= Johann Jakob Stähelin =

Swiss theologian (1797–1875)

Johann Jakob Stähelin (1 May 1797, in Basel - 27 August 1875, in Langenbruck) was a Swiss theologian, who specialized in Old Testament studies.

From 1817 to 1821 he studied theology at the University of Tübingen. In 1823 he received his PhD and subsequently worked as a lecturer at the University of Basel. In 1829 he became an associate professor at Basel, where in 1835 he was named a full professor of Old Testament studies.

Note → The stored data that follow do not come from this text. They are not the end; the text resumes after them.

theorem Dev.hostOver_leads (d : Dev) (n : ChanId) (k : Nat) (f : Dev → Dev) (h : ∀ d : Dev, d.frame.Leads (f d).frame) :
    d.frame.Leads (d.hostOver n k f).frame := by
  unfold Dev.hostOver; split
  · simp
  · exact h d
theorem Dev.hostWrite_leads (d : Dev) (idx sub : Nat) (f : Dev → Dev) (h : ∀ d : Dev, d.frame.Leads (f d).frame) :
    d.frame.Leads (d.hostWrite idx sub f).frame := by
  unfold Dev.hostWrite
  split
  · split
    · simp
    · exact h d
  · exact h d
  · exact d.hostOver_leads _ _ f h
theorem Dev.writeList_leads (l : List (Nat × Nat)) (d : Dev) (idx : Nat) : d.frame.Leads (d.writeList idx l).1.frame := by
  induction l generalizing d with
  | nil => simp [Dev.writeList]
  | cons e l ih =>
    obtain ⟨s, v⟩ := e
    have h := d.hostWrite_leads idx s (·.writeObj idx s (((rowOf idx s).map ObjRow.bytes).getD 0) v) fun d => d.writeObj_leads ..
    unfold Dev.writeList
    dsimp only
    split
    · exact h
    · exact h.trans (ih _)
theorem Dev.writeWhole_leads (d : Dev) (idx : Nat) (vals : List Nat) : d.frame.Leads (d.writeWhole idx vals).frame := by
  unfold Dev.writeWhole
  dsimp only
  split
  · rw [Dev.accept_frame]; exact Dev.writeList_leads ..
  · simp
theorem Dev.sealedOp_leads (d : Dev) (o : SealedOp) : d.frame.Leads (d.sealedOp o).1.frame := by
  unfold Dev.sealedOp
  dsimp only
  (repeat' split) <;> first
    | (simp; done)
    | exact Dev.modDict_frame d _ ▸ Dev.writeObj_leads _ _ _ _ _
theorem Dev.sealedOps_leads (l : List SealedOp) (d : Dev) : d.frame.Leads (d.sealedOps l).1.frame := by
  induction l generalizing d with
  | nil => simp [Dev.sealedOps]
  | cons o l ih => unfold Dev.sealedOps; exact (d.sealedOp_leads o).trans (ih _)
theorem Dev.sealedIn_leads (d : Dev) (r : List Byte) (bulk : Bool) : d.frame.Leads (d.sealedIn r bulk).frame := by
  unfold Dev.sealedIn
  dsimp only
  (repeat' split) <;> first | (simp; done) | skip
  simp
  refine Frame.Leads.trans ?_ (Dev.sealedOps_leads _ _)
  simp
/-- The counter of an accepted container rises, and nothing else of the frame changes. -/
theorem Dev.bumpArb_leads (d : Dev) (v : Verdict) : d.frame.Leads (d.bumpArb v).frame := by
  unfold Dev.bumpArb
  split
  · next k a _ _ =>
    refine ⟨rfl, fun i => ?_, id, fun h => ⟨rfl, h⟩⟩
    show d.sec.arb[i] ≤ (d.sec.arb.set k (max d.sec.arb[k] a))[i]
    simp only [Fin.getElem_fin, Vector.getElem_set]
    split
    · next h => simp only [h]; exact Nat.le_max_left _ _
    · exact Nat.le_refl _
  · simp
theorem Dev.judge_leads (d : Dev) (v : Verdict) : d.frame.Leads (d.judge v).frame := by
  unfold Dev.judge
  dsimp only
  split
  · split
    · simp
    · rw [Dev.loadRefuse_frame]; (repeat' split) <;> simp
  · have h := (d.judged v.code v.type (256 * v.block + b2n v.bulk)).bumpArb_leads v
    rw [Dev.judged_frame] at h
    (repeat' split) <;> simpa using h
theorem Dev.actWrite_leads (d : Dev) (w : HostWrite) : d.frame.Leads (d.actWrite w).frame := by
  unfold Dev.actWrite
  split
  · split
    · exact d.sealedIn_leads _ _
    · exact d.hostWrite_leads _ _ _ fun d => d.writeObj_leads _ _ _ _
  · exact d.judge_leads _
  · exact d.writeWhole_leads _ _
  · simp
  · simp
  · dsimp only
    simp only [Dev.modDict_frame]
    split
    · exact d.writeObj_leads _ _ _ _
    · simp
theorem Dev.applyWrite_leads (d : Dev) (w : HostWrite) : d.frame.Leads (d.applyWrite w).frame := by
  have h := (d.modDict fun x => { x with source := w.source, abort := 0, arrived := some w.arrived }).actWrite_leads w
  rw [Dev.modDict_frame] at h
  unfold Dev.applyWrite
  dsimp only
  split <;> simpa only [apply_ite Dev.frame, Dev.bulkDone_frame, Dev.inc_frame, Dev.modDict_frame, ite_self] using h
theorem Dev.actWrites_leads (d : Dev) (p : HostWrite → Bool) : d.frame.Leads (d.actWrites p).frame := by
  unfold Dev.actWrites
  dsimp only
  refine Frame.Leads.trans ?_ (Frame.Leads.foldl _ (fun d w => d.applyWrite_leads w) _ _)
  simp
theorem Dev.writesCommit_leads (d : Dev) : d.frame.Leads d.writesCommit.frame :=
  ((d.actWrites_leads _).trans (Dev.actWrites_leads _ _)).trans (Dev.actWrites_leads _ _)
theorem Dev.applyCommit_leads (d : Dev) (e : Vector Ending 64) (old : Vector Channel 64) :
    d.frame.Leads (d.applyCommit e old).frame := by
  unfold Dev.applyCommit
  dsimp only
  rw [Dev.eachCh_frame _ _ (fun d n => by simp), foldl_frame _ (fun d x => by split <;> simp)]
  refine Frame.Leads.trans ?_ (Dev.actWrites_leads _ _)
  rw [Dev.tickProducers_frame, Dev.presentEntries_frame, Dev.setpoints_frame, foldl_frame _ (fun d x => by simp)]
  simp
theorem Dev.countTick_frame (d : Dev) : d.countTick.frame = { d.frame with tick := d.tick + 1 } := by
  unfold Dev.countTick
  dsimp only
  split <;> simp [Dev.released_eq, Dev.trust_eq, Dev.debug_eq, Dev.progs_eq, Dev.sets_eq, Dev.ledger_eq, Dev.dir_eq]
theorem Dev.beginTick_frame (d : Dev) : d.beginTick.frame = { d.frame with tick := d.tick + 1 } := by
  unfold Dev.beginTick
  dsimp only
  rw [Dev.readStalls_frame, Dev.latchLoops_frame, Dev.mapCh_frame]
  exact Dev.countTick_frame _
/-- COMMIT begins one tick; the writes that act at it may do what a write may do. -/
theorem Dev.commit_leads (d : Dev) (inp : TickInputs) (shown : Dev) :
    ({ d.frame with tick := d.tick + 1 } : Frame).Leads (d.commit inp shown).frame := by
  unfold Dev.commit
  extract_lets src d1 e d2 old d3 d4
  have h1 : d1.frame = d.frame := by simp [d1]
  have h2 : d2.frame = { d.frame with tick := d.tick + 1 } := by
    simp only [d2, Dev.presentDue_frame, Dev.tickEnds_frame, Dev.beginTick_frame, h1, Dev.tick_eq]
  have h3 : d2.frame.Leads d3.frame := by
    have h := ((d2.windowsEnd e inp shown).recordsCommit e).applyCommit_leads e old
    rwa [Dev.recordsCommit_frame, Dev.windowsEnd_frame] at h
  have h4 : d3.frame.Leads d4.frame := by
    simp only [d4, Dev.sysCommit_frame]
    rw [Dev.eachCh_frame _ _ fun d n => by simp]
    have h := (d3.barkersCommit e shown).writesCommit_leads
    rwa [Dev.barkersCommit_frame] at h
  simp only [Dev.settleFaults_frame, Dev.statesCommit_frame]
  rw [Dev.eachCh_frame _ _ fun d n => by simp, Dev.readings_frame, ← h2]
  exact h3.trans h4
theorem Dev.setEpoch_frame (d : Dev) (now : Tick) : (d.setEpoch now).frame = { d.frame with tick := now } := by
  unfold Dev.setEpoch
  dsimp only
  rw [Dev.mapCh_frame, Dev.eachSt_frame _ _ (fun d s => by simp)]
  simp [Dev.released_eq, Dev.trust_eq, Dev.debug_eq, Dev.progs_eq, Dev.sets_eq, Dev.ledger_eq, Dev.dir_eq]
theorem Dev.takeEpoch_frame (d : Dev) (now : Tick) :
    (d.takeEpoch now).frame = d.frame ∨ (d.takeEpoch now).frame = { d.frame with tick := now } := by
  unfold Dev.takeEpoch
  split
  · exact Or.inr (d.setEpoch_frame now)
  · simp
theorem Dev.rootSlot_frame (d : Dev) : ∃ k, d.rootSlot.frame = { d.frame with tick := k } := by
  unfold Dev.rootSlot
  extract_lets d1 d2
  have h1 : ∃ k, d1.frame = { d.frame with tick := k } := by
    simp only [d1]
    split
    · next x _ => rcases d.takeEpoch_frame x with h | h <;> rw [h] <;> exact ⟨_, rfl⟩
    · exact ⟨_, rfl⟩
  have h2 : d2.frame = d1.frame := by simp [d2]
  obtain ⟨k, h1⟩ := h1
  refine ⟨k, ?_⟩
  rw [← h1, ← h2]
  clear_value d2
  split
  · simp
  · dsimp only; split <;> simp
/-- Sections that are applied one after another lead, where each does. -/
theorem sectionsOf_leads {α : Type} (code : Nat) (ok : Dev → α → Bool) (put : Dev → α → Dev)
    (h : ∀ (d : Dev) (x : α), d.frame.Leads (put d x).frame) (l : List α) (d z : Dev) (hz : sectionsOf code ok put l d = .ok z) :
    d.frame.Leads z.frame := by
  induction l generalizing d with
  | nil => obtain rfl := Except.ok.inj hz; simp
  | cons x l ih =>
    simp only [sectionsOf, List.foldlM_cons] at hz ih
    split at hz
    · exact (h d x).trans (ih _ hz)
    · cases hz
theorem Dev.putProfile_leads (d : Dev) (e : Nat × List Byte) : d.frame.Leads (d.putProfile e.1 e.2).frame := by simp
theorem Dev.applyImage_leads (d z : Dev) (b : ImageBody) (h : d.applyImage b = .ok z) : d.frame.Leads z.frame := by
  unfold Dev.applyImage at h
  simp only [bind, Except.bind] at h
  split at h
  · cases h
  · have h0 : (b.defaults.foldl (fun d e => d.setObj e.1 e.2) d).frame = d.frame := foldl_frame _ (fun d e => by simp) _ _
    rw [← h0]
    generalize b.defaults.foldl (fun d e => d.setObj e.1 e.2) d = d0 at h
    split at h; cases h
    next d1 h1 =>
    split at h; cases h
    next d2 h2 =>
    split at h; cases h
    next d3 h3 =>
    split at h; cases h
    next d4 h4 =>
    split at h; cases h
    next d5 h5 =>
    obtain rfl := Except.ok.inj h
    rw [Dev.paramWords_frame, Dev.setReg_frame]
    refine (sectionsOf_leads _ _ _ (fun d p => d.putPackage_leads true p) _ _ _ h1).trans ?_
    refine (sectionsOf_leads _ _ _ (fun d p => d.putPackage_leads false p) _ _ _ h2).trans ?_
    refine (sectionsOf_leads _ _ _ (fun d e => ?_) _ _ _ h3).trans ?_
    · exact .same rfl (fun h => ⟨h.1, SMap.wf_sput (fun _ => 0) d.mem.dir e.1 e.2 h.2⟩) fun h => ⟨rfl, h⟩
    refine (sectionsOf_leads _ _ _ (fun d e => ?_) _ _ _ h4).trans ?_
    · exact .same rfl (fun h => ⟨SMap.wf_sput (fun _ => 0) d.mem.ledger e.1 e.2 h.1, h.2⟩) fun h => ⟨rfl, h⟩
    exact sectionsOf_leads _ _ _ (fun d e => d.putProfile_leads e) _ _ _ h5
theorem Dev.useSlot_leads (d z : Dev) (f : Flash) (k : Fin 2) (h : d.useSlot f k = .ok z) : d.frame.Leads z.frame := by
  unfold Dev.useSlot Except.bind at h
  split at h
  · cases h
  · exact d.applyImage_leads z _ h
theorem Dev.tryImages_leads (d : Dev) (f : Flash) : d.frame.Leads (d.tryImages f).frame := by
  unfold Dev.tryImages
  dsimp only
  split
  · next x h => simpa using d.useSlot_leads x f _ h
  · split
    · next x h => simpa using Dev.useSlot_leads _ x f _ h
    · simp
theorem Dev.enterD3_frame (d : Dev) : d.enterD3.frame =
    { d.frame with trust := { d.frame.trust with d3Count := d.frame.trust.d3Count + 1 }, debug := 3, progs := [], sets := [],
                   ledger := [], dir := [] } := by
  have h0 (x : Sec) : ({ x with d3Count := x.d3Count + 1, debug := 3, dbgPend := 0 } : Sec).trust =
      { x.trust with d3Count := x.trust.d3Count + 1 } := by
    cases x; rfl
  unfold Dev.enterD3 Dev.zeroise
  simp only [Dev.modSec_frame, h0]
  simp [Dev.tick_eq, Dev.released_eq, Dev.trust_eq, Dev.debug_eq, Dev.progs_eq, Dev.sets_eq, Dev.ledger_eq, Dev.dir_eq]
end Sys2Proof.Machine
end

In 1842 he obtained his doctorate of divinity, and in 1846 was appointed university rector.

== Principal works ==
- Kritische Untersuchungen über die Genesis, 1830 - Critical investigations on the biblical Genesis.
- Kritische Untersuchungen über die biblische Chronik, 1830 - Critical investigations on the biblical Chronicles.
- Kritische Untersuchungen über den Pentateuch, die Bucher Josua, Richter, Samuels und der Könige, 1843 - Critical investigations on the Pentateuch, the Books of Joshua, Judges, Samuel and Kings.
- Die messianischen Weissagungen des Alten Testaments in ihrer Entstehung, Entwicklung und Ausbildung : mit Berücksichtigung der hauptsächlichsten neutestamentlichen Citate, 1847 - The messianic prophecies of the Old Testament.
- Specielle Einleitung in die kanonischen Bücher des Alten Testaments, 1862 - Introduction to the canonical books of the Old Testament.